Habíamos invitado desde nuestra Iglesia Diocesana de Madrid a las demás Diócesis de España, un año más, a celebrar públicamente la Fiesta de la Sagrada Familia ante la urgencia de anunciar a nuestra sociedad y a nuestro tiempo el Evangelio de la Familia. La familia aparece cada vez con mayor evidencia histórica como el punto crucial donde se decide la fecundidad espiritual y pastoral de la Iglesia en las próximas décadas y donde se dilucida el futuro nada lejano, más aún, ¡el inmediato! de la sociedad y de la humanidad. Basta con fijarse en los datos demográficos de España y de Europa en general para tener que admitir la gravedad de la situación.

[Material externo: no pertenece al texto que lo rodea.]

-- ==== Sys2Proof/Decode.lean ====
section
/-! DEFINITION. Decoding and encoding of instruction words and bundles, from the encoding tables of chapters 04 to 16. -/

namespace Sys2Proof

/-! ## Fields -/

/-- The `n`-bit field of `w` whose lowest bit is `lo`. -/
def fld (w lo n : Nat) : Nat := w / 2 ^ lo % 2 ^ n

/-- A 5-bit register number at bit `lo`. -/
def r5 (w lo : Nat) : Fin 32 := Fin.ofNat 32 (w / 2 ^ lo)

/-- A 6-bit row or lane number at bit `lo`. -/
def r6 (w lo : Nat) : Fin 64 := Fin.ofNat 64 (w / 2 ^ lo)

/-- An `n`-bit two's complement field as an integer (00 R8). -/
def sextN (n x : Nat) : Int := if x < 2 ^ (n - 1) then (x : Int) else (x : Int) - 2 ^ n

/-- A signed field of `n` bits widened by lend `l` (04 R79). -/
def wid (n x l : Nat) : Int := sextN n x + 2 ^ n * sextN 9 l

/-- The field that encodes `i` (04 R79). -/
def lowF (n : Nat) (i : Int) : Nat := (i % 2 ^ n).toNat

/-- The lend that encodes `i` beside `lowF n i` (04 R79). -/
def lendF (n : Nat) (i : Int) : Nat := ((i - sextN n (lowF n i)) / 2 ^ n % 512).toNat

/-! ## Codes of operand fields -/

/-- Codes of cond (04 R77). -/
def condCode : Cond → Nat
  | .z => 0 | .nz => 1 | .ltz => 2 | .gez => 3 | .gtz => 4 | .lez => 5 | .always => 6

/-- Reads cond; 0b111 is reserved (04 R77). -/
def condOf : Nat → Option Cond
  | 0 => some .z | 1 => some .nz | 2 => some .ltz | 3 => some .gez | 4 => some .gtz | 5 => some .lez
  | 6 => some .always | _ => none

/-- fn[0] of a mask member (06 R127). -/
def maskCode : Mask → Nat | .em => 0 | .cm => 1

/-- Reads fn[0] of a mask member (06 R127). -/
def maskOf (w : Nat) : Mask := if w % 2 = 0 then .em else .cm

/-- The mask as a destination. -/
def Mask.dest : Mask → Dest | .em => .em | .cm => .cm

/-- fn[1] of a combining mask member (06 R127). -/
def MaskY.code : MaskY → Nat | .other => 0 | .reg _ => 1

/-- The sa field of a combining mask member. -/
def MaskY.regNum : MaskY → Nat | .other => 0 | .reg a => a

/-- The scalar sources of a combining mask member. -/
def MaskY.src : MaskY → List Src | .other => [] | .reg a => [.s a]

/-- Reads Y of a combining mask member (06 R127). -/
def maskYOf (w : Nat) : MaskY := if fld w 1 1 = 0 then .other else .reg (r5 w 12)

/-- Codes of SZ of LDC (04 R74). -/
def ldcCode : LdcSz → Nat | .w => 0 | .wu => 1 | .d => 2

/-- Reads SZ of LDC; 0b11 is reserved (04 R74). -/
def ldcOf : Nat → Option LdcSz
  | 0 => some .w | 1 => some .wu | 2 => some .d | _ => none

/-- An operand selector: dir [7:6], idx [5:0] (04 R78). -/
def selCode : Sel → Nat
  | .row i => i | .col i => 64 + i | .diag i => 128 + i

/-- Reads an operand selector; dir 0b11 is reserved (04 R78). -/
def selOf (x : Nat) : Option Sel :=
  match x / 64 % 4 with
  | 0 => some (.row (Fin.ofNat 64 x))
  | 1 => some (.col (Fin.ofNat 64 x))
  | 2 => some (.diag (Fin.ofNat 64 x))
  | _ => none

/-- The rows that a selector reads. -/
def selSrc : Sel → List Src
  | .row i => [.v i] | .col _ => [.allRows] | .diag _ => [.allRows]

/-- Codes of VCVT (08 R168). -/
def cvtCode : CvtCode → Nat
  | .f32ToI32 => 0 | .i32ToF32 => 1 | .f32ToInt => 2 | .f32ToBf16 => 3 | .bf16ToF32 => 4 | .f32ToF16 => 5
  | .f16ToF32 => 6 | .f32ToE4m3 => 7 | .e4m3ToF32 => 8 | .f32ToE5m2 => 9 | .e5m2ToF32 => 10

/-- Reads CODE of VCVT (08 R168). -/
def cvtOf : Nat → Option CvtCode
  | 0 => some .f32ToI32 | 1 => some .i32ToF32 | 2 => some .f32ToInt | 3 => some .f32ToBf16 | 4 => some .bf16ToF32
  | 5 => some .f32ToF16 | 6 => some .f16ToF32 | 7 => some .f32ToE4m3 | 8 => some .e4m3ToF32 | 9 => some .f32ToE5m2
  | 10 => some .e5m2ToF32 | _ => none

/-- Target codes of VQNT (04 R80). -/
def qfmtCode : QFmt → Nat | .e4m3 => 0 | .e5m2 => 1 | .e2m1x => 2 | .int8 => 3 | .int4 => 4

/-- Reads a target code (04 R80). -/
def qfmtOf : Nat → Option QFmt
  | 0 => some .e4m3 | 1 => some .e5m2 | 2 => some .e2m1x | 3 => some .int8 | 4 => some .int4 | _ => none

/-- imm8 of a special function (08 R172). -/
def sfCode : SfFmt → Nat | .f32 => 0 | .bf16 => 1 | .f16 => 2

/-- Reads imm8 of a special function (08 R172). -/
def sfOf : Nat → Option SfFmt | 0 => some .f32 | 1 => some .bf16 | 2 => some .f16 | _ => none

/-- fn of VBCST (08 R174). -/
def bcCode : BcSz → Nat | .w => 0 | .h => 1 | .b => 2

/-- Reads fn of VBCST (08 R174). -/
def bcOf : Nat → Option BcSz | 0 => some .w | 1 => some .h | 2 => some .b | _ => none

/-- fn of VRED (08 R175). -/
def redCode : RedOp → Nat
  | .addI32 => 0 | .addF32 => 1 | .minF32 => 2 | .maxF32 => 3 | .minI32 => 4 | .maxI32 => 5 | .minuI32 => 6
  | .maxuI32 => 7

/-- Reads fn of VRED (08 R175). -/
def redOf (w : Nat) : RedOp :=
  match w % 8 with
  | 0 => .addI32 | 1 => .addF32 | 2 => .minF32 | 3 => .maxF32 | 4 => .minI32 | 5 => .maxI32 | 6 => .minuI32
  | _ => .maxuI32

/-- q of a load (04 R78). -/
def qloadCode : QLoad → Nat | .plain => 0 | .wait => 1 | .waitClr => 2

/-- Reads q of a load (04 R78). -/
def qloadOf : Nat → Option QLoad | 0 => some .plain | 1 => some .wait | 2 => some .waitClr | _ => none

/-- q of a store (04 R78). -/
def qstoreCode : QStore → Nat | .plain => 0 | .full => 1 | .empty => 2

/-- Reads q of a store (04 R78). -/
def qstoreOf : Nat → Option QStore | 0 => some .plain | 1 => some .full | 2 => some .empty | _ => none

/-- Scope codes (04 R80). -/
def scopeCode : Scope → Nat
  | .ctx => 0 | .core => 1 | .group => 2 | .die => 3 | .device => 4 | .pod => 5

/-- Reads a scope; 0b110 and 0b111 are reserved (04 R80). -/
def scopeOf : Nat → Option Scope
  | 0 => some .ctx | 1 => some .core | 2 => some .group | 3 => some .die | 4 => some .device | 5 => some .pod
  | _ => none

/-- Mode immediate of PHREG (12 R272). -/
def regModeCode : RegMode → Nat | .sig => 1 | .wait => 2 | .sigwait => 3

/-- Reads the mode of PHREG (12 R272). -/
def regModeOf : Nat → Option RegMode | 1 => some .sig | 2 => some .wait | 3 => some .sigwait | _ => none

/-- The h field of an optional handle (04 R78). -/
def hndCode : Hnd → Nat | none => 127 | some h => h

/-- A copy lend's bits (11 R241). -/
def CopyLend.code (l : CopyLend) : Nat :=
  (bif l.acq then 256 else 0) + (bif l.rel then 128 else 0) + scopeCode l.scope * 16 + (bif l.ord then 8 else 0) + l.opx

/-! ## Decoding one word -/

/-- A check whose failure is a reserved field or value (04 R83). -/
def rsv (bad : Bool) (k : Except Reason Instr) : Except Reason Instr := bif bad then .error .reserved else k

/-- A word that takes no lend (04 R80). -/
def noLend (l : Nat) (k : Except Reason Instr) : Except Reason Instr := if l = 0 then k else .error .header

/-- A word that is legal only with a header whose lend bits are legal (04 R79, R80). -/
def hdrOk (ok : Bool) (k : Except Reason Instr) : Except Reason Instr := bif ok then k else .error .header
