/-! ## The machine -/

/-- The whole device. -/
structure State where
  ctxs : SMap Ctx
  cores : SMap Core
  groups : SMap Group
  /-- L2 TLB of each die (09 R194). -/
  l2tlb : SMap (List Tlbe)
  /-- Walks of each die in order of arrival: the first 96 have a walker (09 R194). -/
  walks : SMap (List Walk)
  /-- Physical memory by PA (09 R198): see `memDefault`. -/
  mem : SMap Byte
  lines : SMap LineRec
  queues : SMap Queue
  kernels : SMap (Option Kernel)
  nextKid : Nat
  nextId : Nat
  phasers : SMap Phaser
  /-- Messages on their way to phaser objects. -/
  transit : List PhMsg
  sys : Sys
  fab : Fabric
  orreries : SMap Orrery
  /-- Happenings outside the model's own choice that come next: the model's own field. -/
  agenda : List Instr
  /-- Core whose cycle comes next, and whether the device's own next happening comes before it: the model's own fields. -/
  turn : Nat
  devTurn : Bool
  /-- Physical context whose bundle is executed: the model's own field. -/
  cur : Nat
  /-- Free values drawn so far: the model's own field. DESIGN CHOICE, log entry 1. -/
  nfree : Nat
deriving DecidableEq, Repr

/-- What a byte of memory that nothing has written reads as: the spec gives no contents of HBM after power-on.
DESIGN CHOICE, log entry 5. -/
def memDefault : Byte := 0

/-- Reasons for which the machine stops. -/
inductive Fault where
  /-- The device stands in D3, which it leaves only by a full boot (17 R387): the spec gives it nothing else to do.
  Raised by `step` when no boot is the next happening. Safe: the machine stops. -/
  | poweredDown
deriving DecidableEq, Repr

/-- Reasons for which the model refuses an instruction. -/
inductive Refusal where
  /-- The instruction's meaning has not been written. Raised by the arms of the dispatch only. Safe: the machine stops. -/
  | notModelled (mnemonic : String)
deriving DecidableEq, Repr

/-- The machine right after reset. -/
def State.reset : State where
  ctxs := []
  cores := []
  groups := []
  l2tlb := []
  walks := []
  mem := []
  lines := []
  queues := []
  kernels := []
  nextKid := 0
  nextId := 0
  phasers := []
  transit := []
  sys := Sys.init
  fab := Fabric.init
  orreries := []
  agenda := []
  turn := 0
  devTurn := false
  cur := 0
  nfree := 0

end Sys2Proof.Machine
end

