-- ==== Sys2Proof/Machine/Flags.lean ====
section
/-! DEFINITION. The sticky flags of ARITH (07 R151) and their raising (06 R130). -/

namespace Sys2Proof.Machine

/-- Flags in the positions of ARITH (07 R151). -/
abbrev Flags := BitVec 7

def fIX : Flags := 1
def fUF : Flags := 2
def fOV : Flags := 4
def fINV : Flags := 8
def fDZ : Flags := 16
def fNANIN : Flags := 32
def fSKNF : Flags := 64

/-- `f` when `b` holds, else no flag. -/
def flagIf (b : Bool) (f : Flags) : Flags := bif b then f else 0

/-- ORs flags into a context's ARITH. -/
def Ctx.raiseFlags (c : Ctx) (f : Flags) : Ctx := { c with arith := c.arith ||| f }

end Sys2Proof.Machine
end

Nuestra celebración, plena de piedad y de vivencia espiritual, resaltó con la belleza incomparable de la Liturgia eucarística de la Palabra y del Sacramento como la Sagrada Familia de Nazareth, de la que quiso formar parte el Hijo de Dios encarnándose en el seno de su Madre la Virgen María para salvar el mundo, puso de manifiesto que no hay otro camino para que el hombre pueda nacer, crecer y desarrollarse en sabiduría y en gracia ante Dios y ante los hombres que el de la familia instituida por el Creador desde el principio sobre la base de la unión indisoluble del varón y de la mujer en el amor esponsal y abierto a la vida. Camino, por tanto, imprescindible para que el hombre pueda recorrer el itinerario de la existencia en este mundo por la vía de la victoria sobre el pecado y sobre la muerte temporal y eterna con la esperanza de obtenerla definitiva y gloriosamente en la eternidad. Es más , esa “familia natural”, es decir, enraizada en la naturaleza del hombre -varón y mujer- puede ser vivida como una expresión de esa forma última de amor que nos mostró Jesucristo asumiendo el ser hombre en todo menos en el pecado y dando la vida por nosotros. La experiencia del amor cristiano, realizada en el propio matrimonio y en el seno de la propia familia, era, en definitiva, la que se reflejaba en la intensa y profunda emoción con la que las familias presentes en la Plaza de Colón participaban en la Acción de Gracias y en la Plegaria Eucarística ¡experiencia de la donación esponsal, generosa hasta dar abundantemente la vida física y espiritual a los hijos experiencia sacrificada que madura en el dolor y en el perdón y fructifica en el gozo y la alegría matrimonial y familiar que supera toda las formas y modos de las ruidosas, superficiales y decepcionantes alegrías que depara el mundo.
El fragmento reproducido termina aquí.